I run my thumb over the bruise again, and for a moment, we’re quiet again as the darkness deepens in the cabin.
“You broke my heart back then,” she finally says. “And yesterday, I’d just spent two days watching my parents call each other names, so when I saw you and Mandy, all I could think was that you were going to do it again.”
She sighs, leans her head back against the glass, and closes her eyes.
“I mean, what kind of dumbass goes back for a second helping of that?” she says.
“And this whole time, I thought you broke mine,” I say, running my thumb gently over the ridge of her kneecap.

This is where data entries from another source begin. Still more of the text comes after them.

-- ==== Sys2Proof/Machine/RadioConfig.lean ====
section
/-! DEFINITION. The Radio Configuration & Mode Driver (42_radio_config_mode): `ClockOutBit`, `ClockOutByte`,
`initializeLines`, `configure`, `setMode`. -/

namespace Sys2Proof.Machine

open Sys2Proof

/-- `ClockOutBit(b)` (42 R171). -/
def execClockOutBit (b : Bit) (s : State) : Host.Outcome State Fault Refusal := runCall (clockOutBit b ++ [.ret .done]) s

/-- `ClockOutByte(x)` (42 R172). -/
def execClockOutByte (x : Byte) (s : State) : Host.Outcome State Fault Refusal :=
  runCall (clockOutByte x ++ [.ret .done]) s

/-- `initializeLines()` (42 R173). -/
def execInitializeLines (s : State) : Host.Outcome State Fault Refusal :=
  hostCall true (initializeLinesChecks s) s (runCall (initializeLinesLines ++ [.ret .done]) s)

/-- `configure(configWord)` (42 R174). -/
def execConfigure (configWord : List Byte) (s : State) : Host.Outcome State Fault Refusal :=
  hostCall (decide (configWord.length = Config.configLen)) (configureChecks s) s
    (runCall (configureLines configWord ++ [.ret .done]) s)

/-- `setMode(mode)` (42 R175). -/
def execSetMode (mode : RadioMode) (s : State) : Host.Outcome State Fault Refusal :=
  hostCall (decide (mode ≠ .configure)) (setModeChecks s) s (runCall (setModeLines mode ++ [.ret .done]) s)

end Sys2Proof.Machine
end

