-- ==== Sys2Proof/WellFormed.lean ====
section
/-! DEFINITION. When the operands of an operation are inside their types (30_encoding R91, 20_memory R66). -/

namespace Sys2Proof

/-- The operand types of R90 and R91: ticks are at least 1 (40 R112), `configWord` has exactly 14 bytes, `mode` is
`Transmit` or `Receive`, `buffer` has exactly `PAYLOAD_WIDTH` bytes. Bytes, bits and texts have no illegal value. -/
abbrev Instr.WellFormed (p : Params) : Instr → Bool
  | .timerArm d => decide (1 ≤ d)
  | .configure w => decide (w.length = Config.configLen)
  | .setMode m => decide (m ≠ .configure)
  | .transmitPacket b => decide (b.length = p.payloadWidth)
  | .timerDisarm | .transmitByte _ | .timerEvent | .armReceive | .edgeEvent | .pollReceivedByte => true
  | .writeLine _ | .clockOutBit _ | .clockOutByte _ | .initializeLines | .clockInBit | .clockInByte => true
  | .hasData | .receivePacket => true

end Sys2Proof
end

“God, we fucked up,” she says. “It’s almost impressive how much we fucked that up.”
“We were teenagers,” I say. “If dealing with new Marine recruits taught me one thing, it was that eighteen-year-olds are kind of dumb.”
“Yeah, but I was twenty-six yesterday,” she says. “Apparently I haven’t changed all that much.”
She opens her eyes and looks at me sideways, the corners just barely crinkling.
“Didn’t you just shout that at me in the bathroom?” I ask, half-teasing, even though it feels dangerous.
“Look, I already said I was sorry about that,” she says, but she’s laughing. “Don’t make me say it again, once was bad enough.”
“So you’re also still bad at apologizing.”
“And you still needle me until I’m about ready to kill you,” she teases.
We look at each other in the dark, her eyes deep pools, her face dark blue and white. The sliver of the moon is somewhere overhead, and it’s casting white light on the forests around us.
You’re still so beautiful it aches, I think. I still want to kiss you more than I’ve ever wanted anything.